Attempting to create a scaled-down approach to reading in a LARGE (>150GB) CSV file into an R script by chunking it into smaller bits which can be read in sequentially.
Problem is, one of the column variables is kind of a nested cell, similar to:
ID1,var1,var2,var3,var4,var5,"[[intvar6,intvar6,intvar6],[intvar6,intvar6,intvar6,intvar6,intvar6],[intvar6,intvar6,intvar6,intvar6]]"
ID2,var1,var2,var3,var4,var5,"[[intvar6,intvar6,intvar6],[intvar6,intvar6,intvar6,intvar6,intvar6],[intvar6,intvar6,intvar6,intvar6],[intvar6,intvar6,intvar6,intvar6],[intvar6,intvar6,intvar6,intvar6]]"
ID3,var1,var2,var3,var4,var5,"[[intvar6,intvar6,intvar6],[intvar6,intvar6,intvar6,intvar6,intvar6],[intvar6,intvar6,intvar6,intvar6],[intvar6,intvar6,intvar6,intvar6],[intvar6,intvar6,intvar6,intvar6],[intvar6,intvar6,intvar6,intvar6],[intvar6,intvar6,intvar6,intvar6]]"
I've had some success getting just the nested cell values by running:
cat file.csv | cut -d'"' -f2
But this generates ALL the values in the final column, and I would like to just be able to sequentially call each occurrence (e.g. everything between "[[ and ]]" for one ID) and flatten it into a row/vector of some kind in a single file via >>
I tried variations of this solution: How to print a single cell in a csv file using bash script or awk
But it looks like there are some returns in there that are preventing it from being called correctly (as it all comes up with either the first line via head or just blanks).
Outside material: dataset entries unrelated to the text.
-- ==== Sys2Proof/Certificates/Slice0/Obligations.lean ====
section
/-!
DEFINITION. The statements for the provers, in the order of the spec's rules: encoding, stepping, rings, decoder,
encoder, resolver, handlers, reset and start, whole-machine rules, invariants. Each docstring names the rule it
formalises.

Three premises recur and are the spec's own: the main context is idle (`todo = []`, 43_arbiter_resolver.md R195);
no other agent acts inside the operation (`quantum = none`, as `State.Ready` says; interrupted runs are reached
through `InterruptedRunsCompose`, and the whole-machine rules and invariants hold for every quantum); an index names
a slot of its array (10_state.md R22, R23, R55).
-/

open Sys2Proof Sys2Proof.Machine

namespace Sys2Proof.Claims

/-- The queue of direction `d` answers `QueueFull`: it is full, or the environment refuses (20_memory.md R71). -/
def Refuses (s : State) (d : Dir) : Prop :=
  s.qAnswers.head? = some true ∨ s.qcap d ≤ (s.queue d).length

/-- `s` after a decode completion whose message `m` the inbound queue took (41_codec_decode.md R145); `p` is the
payload buffer, `t` and `n` the type and size of the frame. -/
def taken (s : State) (t n : Byte) (p : Memory) (m : Message) : State :=
  { s with
    dec := ⟨0#9, t, n, p⟩, inQ := s.inQ ++ [m], qAnswers := s.qAnswers.tail, result := .complete }

/-- `s` after a decode completion whose message the inbound queue refused (41_codec_decode.md R145). -/
def lost (s : State) (t n : Byte) (p : Memory) : State :=
  { s with
    dec := ⟨0#9, t, n, p⟩, lastError := s.cfg.errQueueRejected, qAnswers := s.qAnswers.tail
    result := .rejected }

/-- Type, size and payload of the message a frame carries (30_encoding.md R93). -/
def frameFields : Instr → Option (Byte × Byte × List Byte)
  | .msgNoData sub => some (sub ++ 0b00#2, 0#8, [])
  | .msgData1b sub p0 => some (sub ++ 0b01#2, 1#8, [p0])
  | .msgData2b sub p0 p1 => some (sub ++ 0b10#2, 2#8, [p0, p1])
  | .msgDataNb sub len payload => some (sub ++ 0b11#2, len, payload)
  | _ => none

/-- The number of payload bytes the encoder sends for a message (42_codec_encode.md R170). -/
def payloadSent (m : Message) : Nat :=
  match classOf m.type with
  | .noData => 0
  | .data1b => m.type.toNat / 64
  | .data2b => m.type.toNat / 64
  | .dataNb => m.size.toNat

/-- The wire image of a message (42_codec_encode.md R170) without the unspecified bytes of over-reads: the type byte,
the size for NB, and the payload bytes sent that the message owns. -/
def wireImage (m : Message) : List Byte :=
  m.type :: ((if classOf m.type = .dataNb then [m.size] else []) ++ m.payload.take (payloadSent m))

/-- The state after `A_ENC2` and `A_ENC3` of a step that produced the byte `b` (42_codec_encode.md R165 to R167):
the push, or the byte dropped and the error recorded; the kick; the encode cursor `e`. -/
def sent (s : State) (b : Byte) (e : Encoder) : State :=
  if (s.outRing.endIx + 1) % s.cfg.cOut = s.outRing.startIx then
    { s with
      enc := e, lastError := s.cfg.errBufferFull, result := .full
      txBusy := true, txIe := if s.txBusy then s.txIe else true }
  else
    { s with
      enc := e, result := .ok
      outRing := ⟨s.outRing.startIx, (s.outRing.endIx + 1) % s.cfg.cOut, s.outRing.buf.write s.outRing.endIx b⟩
      txBusy := true, txIe := if s.txBusy then s.txIe else true }

/-- `ENC_STEP` performed `n` times. -/
def encSteps : Nat → State → Host.Outcome State Fault Refusal
  | 0, s => .next s
  | n + 1, s =>
    match exec .encStep s with
    | .next t => encSteps n t
    | .fault f => .fault f
    | .refused r => .refused r

/-- Not one of the two handlers. -/
def ByMain (i : Instr) : Prop := i ≠ .rxh ∧ i ≠ .txh

/-- An instruction that feeds the decoder: a frame, `DEC_STEP`, `IN_TURN`, `RESOLVE`. -/
def feedsDecoder : Instr → Bool
  | .msgNoData _ | .msgData1b _ _ | .msgData2b _ _ _ | .msgDataNb _ _ _ => true
  | .decStep _ | .inTurn | .resolve _ => true
  | _ => false

/-- The steps a frame is (41_codec_decode.md R140, R147): `DEC_STEP` of each byte, the first first. -/
def decSteps : List Byte → State → Host.Outcome State Fault Refusal
  | [], s => .next s
  | b :: rest, s =>
    match exec (.decStep b) s with
    | .next t => decSteps rest t
    | .fault f => .fault f
    | .refused r => .refused r

/-- No instruction is at the head of the schedule: the step is a move of the environment, or the main context goes on
with what it owes (a `resume` entry, or an empty schedule). -/
def InvokesNothing (s : State) : Prop := ∀ w q rest, s.agenda ≠ ⟨.invoke w, q⟩ :: rest

/-- An owed action that pops the inbound ring, or leads to one that does. -/
def popsInbound : Action → Bool
  | .pop | .eval => true
  | _ => false

/-- An owed action that pushes the outbound ring, or leads to one that does. -/
def pushesOutbound : Action → Bool
  | .enc1 | .enc2 _ | .eval => true
  | _ => false

/-- An owed action that writes the decode cursor, or leads to one that does. -/
def decodes : Action → Bool
  | .dec _ | .pop | .eval => true
  | _ => false

/-- An owed action that writes the encode cursor, or leads to one that does. -/
def encodes : Action → Bool
  | .enc1 | .enc2 _ | .enc3 _ | .eval => true
  | _ => false

/-- An owed action of the error report, or one that leads to it. -/
def reports : Action → Bool
  | .err1 _ | .err2 _ _ | .eval => true
  | _ => false

/-- An action that looks for work: a byte to pop, a message to encode, or a slot for a byte. -/
def looksForWork : Action → Bool
  | .pop | .enc1 | .enc2 _ => true
  | _ => false

/-- While a `RESOLVE` is in progress the turn about to be performed finds its work (43_arbiter_resolver.md R189): the
inbound ring holds a byte for `A_POP`; the outbound ring has room for `A_ENC1` and `A_ENC2`, and a message is in flight
or queued for `A_ENC1`. Only the next action owed is one that looks for work. -/
structure TurnFindsItsWork (s : State) : Prop where
  next : ∀ a ∈ s.todo.tail, looksForWork a = false
  pop : .eval ∈ s.todo → s.todo.head? = some .pop → s.inRing.startIx ≠ s.inRing.endIx
  enc1 : .eval ∈ s.todo → s.todo.head? = some .enc1 →
    (s.outRing.endIx + 1) % s.cfg.cOut ≠ s.outRing.startIx ∧ (s.enc.count ≠ 0#9 ∨ s.outQ ≠ [])
  enc2 : ∀ b, .eval ∈ s.todo → s.todo.head? = some (.enc2 b) →
    (s.outRing.endIx + 1) % s.cfg.cOut ≠ s.outRing.startIx

end Sys2Proof.Claims

open Sys2Proof.Claims

/-! ### Encoding -/

/-- Words written out bit by bit from 30_encoding.md R91, R93 and R104 decode to what they stand for. The sanity
statement of the decoder. -/
def Obligations.WordsOfTheSpecDecode : Prop :=
  decode (.frame [0b00000100#8]) = .ok (.msgNoData 0b000001#6) ∧
  decode (.frame [0b00001001#8, 0b01111010#8]) = .ok (.msgData1b 0b000010#6 0x7A#8) ∧
  decode (.frame [0b10000010#8, 0xAA#8, 0xBB#8]) = .ok (.msgData2b 0b100000#6 0xAA#8 0xBB#8) ∧
  decode (.frame [0b00001011#8, 0b00000010#8, 0x10#8, 0x11#8]) =
    .ok (.msgDataNb 0b000010#6 0x02#8 [0x10#8, 0x11#8]) ∧
  decode (.frame [0b11111111#8, 0x00#8]) = .ok (.msgDataNb 0b111111#6 0x00#8 []) ∧
  decode (.op 0b0010#4 (.budget 10)) = .ok (.resolve 10) ∧
  decode (.op 0b0101#4 (.ringByte 1#1 0x41#8)) = .ok (.rbPush .outbound 0x41#8) ∧
  decode (.op 0b1000#4 (.byte 0x09#8)) = .ok (.decStep 0x09#8) ∧
  decode (.op 0b1100#4 .none) = .ok .arbSel

/-- 30_encoding.md R104: the codes `1101` to `1111` are unassigned and a decoder refuses them; so does a step that
is handed one (93_implementation_defined.md U14). -/
def Obligations.UnassignedOpSelIsRefused : Prop :=
  ∀ (sel : BitVec 4) (o : Operand), 13 ≤ sel.toNat →
    decode (.op sel o) = .error (.unassignedOpSel sel) ∧
    ∀ (s : State) (q : Option Nat) (rest : List Turn), s.agenda = ⟨.invoke (.op sel o), q⟩ :: rest →
      step s = .refused (.undecodable (.unassignedOpSel sel))

/-- 30_encoding.md R101 with R96: no type byte, length byte or payload byte is illegal. Bytes of the frame's own
length decode, to a well-formed frame whose words they are. -/
def Obligations.EveryByteStringOfFrameLengthDecodes : Prop :=
  ∀ (t : Byte) (rest : List Byte),
    rest.length + 1 =
      (match t.extractLsb' 0 2 with
        | 0b00#2 => 1
        | 0b01#2 => 2
        | 0b10#2 => 3
        | _ => 2 + (rest.headD 0#8).toNat) →
    ∃ i, decode (.frame (t :: rest)) = .ok i ∧ i.wellFormed = true ∧ encode i = .frame (t :: rest) ∧
      ∃ n pay, frameFields i = some (t, n, pay)

/-- Decoding the words of a well-formed instruction gives it back, for every row of the opcode table
(30_encoding.md R93, R104). -/
def Obligations.DecodeOfEncodeIsTheInstruction : Prop :=
  ∀ i : Instr, i.wellFormed = true → decode (encode i) = .ok i

/-- Words that decode are the words of what they decode to, which is well formed: no two words mean the same and no
bit is dropped (30_encoding.md R93, R104). -/
def Obligations.DecodedWordsAreTheEncoding : Prop :=
  ∀ (w : CodeWord) (i : Instr), decode w = .ok i → i.wellFormed = true ∧ encode i = w

/-! ### Stepping -/

/-- A step runs the decoded instruction: the words at the head of the schedule decode to `i`, and the step is `exec
i`, with the entry taken off the schedule and its quantum in force. That what runs next is the head of a schedule, and
the quantum of an entry, are the model's choices (assumptions 1 and 7, DESIGN CHOICE); the spec's own rule is only that
a run is a sequence of actions of the agents (20_memory.md R75). -/
def Obligations.StepRunsTheScheduledInstruction : Prop :=
  ∀ (s : State) (w : CodeWord) (q : Option Nat) (rest : List Turn) (i : Instr),
    s.agenda = ⟨.invoke w, q⟩ :: rest → decode w = .ok i →
      step s = exec i { s with agenda := rest, quantum := q }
I'm sure there's a sed, awk, or grep call that can handle this but I'm drawing a blank.
Edit: It has been brought to my attention that it is unclear what I'm asking for, the short answer is I want to extract everything between the two " for a single line/entry in the CSV.
So that I can pipe an out put like:
ID3,var1,var2,var3,var4,var5,"[[intvar6,intvar6,intvar6],[intvar6,intvar6,intvar6,intvar6,intvar6],[intvar6,intvar6,intvar6,intvar6],[intvar6,intvar6,intvar6,intvar6],[intvar6,intvar6,intvar6,intvar6],[intvar6,intvar6,intvar6,intvar6],[intvar6,intvar6,intvar6,intvar6]]"
to it's own file with a name containing a variation of ID3 in the name.